Why it matters: Without this, we either get accurate but opaque black boxes (VA) or brittle modular stacks; with VLA, we gain interpretability, instruction-following, and often safer long-horizon choices.

🍞 Anchor: It’s like having a chess engine that shows you the board, tells you why a move is smart, then makes that move cleanly.

Multiple Analogies (3 ways):

Teacher analogy: Pictures (vision) + explanation (language) + quiz answer (action). A good teacher shows, explains, then answers.
GPS analogy: Map view (vision), voice guidance (language), wheel control (action). All three together make trips smoother and safer.
Kitchen analogy: Look at ingredients (vision), read the recipe (language), cook the dish (action). Skipping the recipe leads to mistakes.

🍞 Hook: Imagine solving everything in one head—no passing notes.

🥬 The Concept (End-to-End VLA):

What it is: A single model that goes from inputs to outputs directly, reasoning and acting in one pass.
How it works:
1. Encode images and text.
2. Jointly reason inside the model.
3. Emit actions as tokens (textual) or numbers (numerical) with a small head.
Why it matters: It’s simple and powerful; fewer moving parts mean fewer handoffs that can fail.

🍞 Anchor: Like a student who reads the problem, thinks silently, and writes the correct answer in one go.

🍞 Hook: Now imagine a careful thinker who drafts a plan, then a quick driver who executes it safely.

🥬 The Concept (Dual-System VLA):

What it is: Two coordinated parts—slow, language-rich reasoning plus fast, safety-critical planning/control.
How it works:
1. VLM outputs guidance: meta-actions or coarse waypoints.
2. A specialized planner refines them into smooth, feasible trajectories under tight timing.
3. Safety constraints check physics and comfort.
Why it matters: Keeps interpretability while meeting real-time and safety demands.

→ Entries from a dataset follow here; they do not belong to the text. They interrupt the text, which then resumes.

-- ==== Sys2Proof/Machine/CloveMem.lean ====
section
/-!
DEFINITION. What an instruction comes to (R308, R337, R340-R344), and loads, stores and stack accesses by a lane or the supervisor
(R315-R320, R326, R335, R395, R692).
-/
namespace Sys2Proof.Machine

/-- A trap (R340, R380): CODE, INFO, EADDR, EPCV, the status of the job when unhandled, and the LCLK from the instruction's issue
to the one in which the trap is taken. -/
structure Trp where
  code : Nat
  info : Nat := 0
  eaddr : Nat := 0
  epcv : Bool := true
  status : Nat := tPOLICY
  wait : Nat := 0
  deriving DecidableEq, Repr

/-- Trap causes (R340, R380). -/
abbrev eILLEGAL : Nat := 0x01
abbrev eADDR : Nat := 0x02
abbrev eALIGN : Nat := 0x03
abbrev eDSOVF : Nat := 0x04
abbrev eDSUNF : Nat := 0x05
abbrev eRSOVF : Nat := 0x06
abbrev eRSUNF : Nat := 0x07
abbrev eLOOPOVF : Nat := 0x08
abbrev eACCESS : Nat := 0x09
abbrev eSOFT : Nat := 0x0A
abbrev eKEYSTATE : Nat := 0x20
abbrev eKEYUSE : Nat := 0x21
abbrev eCRYPTARG : Nat := 0x22
abbrev ePKARG : Nat := 0x23
abbrev ePOSTARG : Nat := 0x24

/-- How a run goes on after an instruction: at the next word, at a target (bank and offset, taken), after a loop body that is
skipped, by a return, by the end of the run, or by a trap. -/
inductive Nxt where
  | seq
  | go (tgt : Nat)
  | skip (tgt : Nat)
  | ret (e : RetEnt)
  | post (status off len : Nat)
  | pksub (off len : Nat)
  | trap (t : Trp)
  deriving DecidableEq, Repr

/-- What an instruction comes to: the state, how the run goes on, and the bytes a unit or MSG instruction writes to its
destination itself (R209, R357): bank, offset, bytes. -/
structure OpRes where
  st : State
  nx : Nxt
  wr : Option (Nat × Nat × Bytes) := none

/-- The next word. -/
def opSeq (s : State) : OpRes := { st := s, nx := .seq }
/-- A trap; the state holds what had happened before it. -/
def opTrap (s : State) (t : Trp) : OpRes := { st := s, nx := .trap t }

/-- Bytes read, or the trap in their place. -/
structure MemRes where
  st : State
  bs : Bytes := []
  trap : Option Trp := none

/-- A core's address as 24 bits. -/
def lane24 (bank off : Nat) : Nat := bank % 256 * 65536 + off % 65536

/-- The fabric address of a supervisor bank's offset (R395). -/
def supAddr (s : State) (bank off : Nat) : Nat :=
  if bank ≤ 7 then 2 * 2 ^ 32 + bank * 65536 + off
  else if bank = 0x10 then 2 * 2 ^ 32 + 0x100000 + off
  else (Tab.look 0 s.unit.sup.fwb (bank - 0x40)).toNat * 65536 + off

/-- The supervisor's banks (R395): ROM is not written. -/
def supMapped (bank off n : Nat) (write : Bool) : Bool :=
  (decide (bank ≤ 7) || (decide (bank = 0x10) && ! write) || isWindow bank) && decide (off + n ≤ 0x10000)

/-- A core may make an access. -/
def mapped (s : State) (n bank off len : Nat) (write : Bool) : Bool :=
  if n = supCore then supMapped bank off len write else laneMapped s n bank off len write

/-- Make a domain READY for an access of the supervisor that stalls on it (R715): it wakes, and the access completes when the
domain reports ready, at its bound. False where the domain is in RETRY or FENCED (R714). -/
def supReach (addr : Nat) (s : State) : Bool × State :=
  let d := accDomain s addr
  if s.domReady d then (true, s)
  else if (s.dom d).st = .retry ∨ (s.dom d).st = .fenced then (false, s)
  else
    let s := wakeFor d s.unit.sup.level s
    if s.domReady d then (true, s)
    else
      let s := s.at ((s.dom d).since + upBound d)
      let s := readyAll d false (if (s.dom d).st = .up then s else s.setDom d { s.dom d with st := .up })
      (s.domReady d, s)

/-- Bytes the supervisor reads, the access granted; free bytes come from a domain that is unavailable (R714). -/
def supRead (addr n : Nat) (s : State) : Bytes × State :=
  let r := supReach addr s
  if r.1 then busRead addr n r.2 else r.2.draw n

/-- Bytes the supervisor writes, the access granted. -/
def supWrite (addr : Nat) (bs : Bytes) (s : State) : State :=
  let r := supReach addr s
  if r.1 then busWrite r.2.unit.sup.level addr bs r.2 else r.2

/-- The supervisor's 24-bit PC. -/
def supPc (s : State) : Nat := let c := s.unit.sup.core; c.ibk.toNat * 65536 + c.pc.toNat

/-- The judgement of a load by core `n`, its refusal recorded as precise (R692, R693). -/
def judgeLoad (n bank off : Nat) (s : State) : Nat × State :=
  if n = supCore then judged s.unit.sup.level (supAddr s bank off) 0 true true (supPc s) s
  else if 0x10 ≤ bank ∧ bank ≤ 0x1F then judged n (sharedAddr n bank off) 0 true false 0 s
  else (0, s)

/-- Wait for the write buffer to empty (R319): an entry refused meanwhile raises its imprecise ACCESS in the next LCLK in place
of the waiting instruction (R343). -/
def waitEmpty (n t : Nat) (s : State) : MemRes :=
  if n = supCore then { st := s }
  else
    let r := drainAll n s
    match r.1 with
    | none => { st := r.2 }
    | some d =>
      let i := (r.2.core n).imp.getD (0, 0)
      { st := r.2.setCore n { r.2.core n with imp := none }
        trap := some { code := eACCESS, info := i.1, eaddr := i.2, epcv := false, wait := d + 1 - t } }

/-- A load of `len` bytes at an aligned address (R316, R335). -/
def memLoad (n t bank off len : Nat) (s : State) : MemRes :=
  if ¬ mapped s n bank off len false then { st := s, trap := some { code := eADDR, eaddr := lane24 bank off } }
  else
    let w : MemRes := if n ≠ supCore ∧ buffered bank then waitEmpty n t s else { st := s }
    match w.trap with
    | some _ => w
    | none =>
      let j := judgeLoad n bank off w.st
      if j.1 ≠ 0 then { st := j.2, trap := some { code := eACCESS, eaddr := lane24 bank off } }
      else if n = supCore then
        let r := supRead (supAddr j.2 bank off) len j.2
        { st := r.2, bs := r.1 }
      else { st := j.2, bs := laneRead j.2 n bank off len }

/-- A store of bytes at an aligned address (R318, R335, R692): through the write buffer on FRAME and SHARED; the supervisor's
store to SRAM is judged at once, and one refused at a fabric window leaves an imprecise ACCESS. -/
def memStore (n t bank off : Nat) (bs : Bytes) (s : State) : MemRes :=
  if ¬ mapped s n bank off bs.length true then { st := s, trap := some { code := eADDR, eaddr := lane24 bank off } }
  else if n ≠ supCore then { st := if buffered bank then pushWb n t bank off bs s else laneWrite n bank off bs s }
  else
    let a := supAddr s bank off
    let win := isWindow bank
    let j := judged s.unit.sup.level a 1 (! win) (! win) (if win then 0 else supPc s) s
    if j.1 = 0 then { st := supWrite a bs j.2 }
    else if win then { st := j.2.setCore n { j.2.core n with imp := some (0, lane24 bank off) } }
    else { st := j.2, trap := some { code := eACCESS, eaddr := lane24 bank off } }

/-- Bytes of an access size (R335). -/
def szBytes (sz : Nat) : Nat := if sz = 0 then 1 else if sz = 1 then 2 else 4

/-- Extend loaded bytes to a register (R316). -/
def extendLoad (sx : Bool) (bs : Bytes) : Word :=
  let v := beNat bs
  let w := 8 * bs.length
  if sx ∧ bs.length < 4 ∧ v.testBit (w - 1) then BitVec.ofNat 32 (v + 2 ^ 32 - 2 ^ w) else BitVec.ofNat 32 v

/-- LD (R335). -/
def opLd (n t d a sz : Nat) (bsel : Bool) (mode : Nat) (sx : Bool) (off : Nat) (s : State) : OpRes :=
  let c := s.core n
  let e := c.ea a mode off
  let b := c.bank a bsel
  if e.1.toNat % szBytes sz ≠ 0 then opTrap s { code := eALIGN, eaddr := lane24 b e.1.toNat }
  else
    let r := memLoad n t b e.1.toNat (szBytes sz) s
    match r.trap with
    | some x => opTrap r.st x
    | none => opSeq (r.st.setCore n (((r.st.core n).setA a e.2).setD d (extendLoad sx r.bs)))

/-- ST (R335). -/
def opSt (n t d a sz : Nat) (bsel : Bool) (mode off : Nat) (s : State) : OpRes :=
  let c := s.core n
  let e := c.ea a mode off
  let b := c.bank a bsel
  if e.1.toNat % szBytes sz ≠ 0 then opTrap s { code := eALIGN, eaddr := lane24 b e.1.toNat }
  else
    let r := memStore n t b e.1.toNat (beBytes (c.dr d).toNat (szBytes sz)) s
    match r.trap with
    | some x => opTrap r.st x
    | none => opSeq (r.st.setCore n ((r.st.core n).setA a e.2))

/-- The data-stack limit (R311, R392, R395). -/
def dsLimit (s : State) (n : Nat) : Nat :=
  if n = supCore then s.unit.sup.dslim.toNat else if (s.lane n).runB then (s.lane n).dslimB else (s.lane n).dslimA

/-- Push words in order, each at its own cycle (R326, R337). -/
def pushAll (n bank : Nat) : Nat → Nat → List Word → State → MemRes
  | _, _, [], s => { st := s }
  | t, off, w :: ws, s =>
    let k := if n ≠ supCore ∧ buffered bank then storeCount (s.core n) t else 1
    let r := memStore n t bank off (beBytes w.toNat 4) s
    match r.trap with
    | some _ => r
    | none => pushAll n bank (t + k) (off + 4) ws r.st

/-- Pop `k` words, the topmost first (R326). -/
def popAll (n t bank : Nat) : Nat → Nat → State → MemRes
  | 0, _, s => { st := s }
  | k + 1, off, s =>
    let r := memLoad n t bank (off - 4) 4 s
    match r.trap with
    | some _ => r
    | none =>
      let q := popAll n t bank k (off - 4) r.st
      match q.trap with
      | some _ => q
      | none => { st := q.st, bs := r.bs ++ q.bs }

/-- The first word of a push that the access table refuses to the supervisor's SRAM, judged before any is stored: the trapping instruction has no effect
(R342, R692). -/
def pushRefusal (n bank off k : Nat) (s : State) : Option MemRes :=
  if n ≠ supCore ∨ isWindow bank then none
  else (List.range k).findSome? (fun i =>
    let j := judged s.unit.sup.level (supAddr s bank (off + 4 * i)) 1 true true (supPc s) s
    if j.1 = 0 then none else some { st := j.2, trap := some { code := eACCESS, eaddr := lane24 bank (off + 4 * i) } })

/-- Push words onto the data stack (R326): the bound of the whole, then ALIGN, then the accesses. -/
def opPush (n t : Nat) (ws : List Word) (s : State) : OpRes :=
  let c := s.core n
  let a := (c.ar 7).toNat
  let b := c.sbk.toNat
  let e := lane24 b a
  if a + 4 * ws.length > dsLimit s n then opTrap s { code := eDSOVF, eaddr := e }
  else if a % 4 ≠ 0 then opTrap s { code := eALIGN, eaddr := e }
  else
    match (List.range ws.length).find? (fun i => ! mapped s n b (a + 4 * i) 4 true) with
    | some i => opTrap s { code := eADDR, eaddr := lane24 b (a + 4 * i) }
    | none =>
      let r := (pushRefusal n b a ws.length s).getD (pushAll n b t a ws s)
      match r.trap with
      | some x => opTrap r.st x
      | none => opSeq (r.st.setCore n ((r.st.core n).setA 7 (BitVec.ofNat 16 (a + 4 * ws.length))))

/-- Pop words off the data stack (R326); `put` places them, the topmost first, in the core whose A7 has moved. -/
def opPop (n t k : Nat) (put : List Word → Core → Core) (s : State) : OpRes :=
  let c := s.core n
  let a := (c.ar 7).toNat
  let b := c.sbk.toNat
  let e := lane24 b a
  if a < 4 * k then opTrap s { code := eDSUNF, eaddr := e }
  else if a % 4 ≠ 0 then opTrap s { code := eALIGN, eaddr := e }
  else
    let r := popAll n t b k a s
    match r.trap with
    | some x => opTrap r.st x
    | none =>
      let c := (r.st.core n).setA 7 (BitVec.ofNat 16 (a - 4 * k))
      opSeq (r.st.setCore n (put ((chunks 4 r.bs).map (fun x => BitVec.ofNat 32 (beNat x))) c))

/-- The LCLK of pushing `k` words at cycle `t` (R337). -/
def pushTime (c : Core) (bank : Nat) : Nat → Nat → Nat → Nat
  | 0, _, _ => 0
  | k + 1, t, off =>
    if buffered bank then
      let m := storeCount c t
      let start := Nat.max (t + m) (wbLast c + 1)
      m + pushTime { c with wbT := c.wbT ++ [start + bankTime bank off - 1] } bank k (t + m) (off + 4)
    else k + 1

/-- The LCLK of popping `k` words (R337). -/
def popTime (c : Core) (bank t k off : Nat) : Nat :=
  if buffered bank then (List.range k).foldl (fun m i => m + bankTime bank (off - 4 * (i + 1))) (wbWait c t) else k

end Sys2Proof.Machine
end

🍞 Anchor: Like a coach (slow thinker) calling a play and an athlete (fast executor) carrying it out perfectly on the field.

🍞 Hook: Words are friendly; numbers are precise.

🥬 The Concept (Textual vs Numerical Actions):

What it is: Two output styles—textual actions are human-readable; numerical actions are controller-ready.
How it works:
1. Textual: meta-commands or tokenized waypoints the planner can parse.
2. Numerical: continuous waypoints, speeds, or controls via MLPs or diffusion heads.
3. Some models generate both for clarity and precision.
Why it matters: Text aids understanding and instruction-following; numbers ensure exact, smooth motion.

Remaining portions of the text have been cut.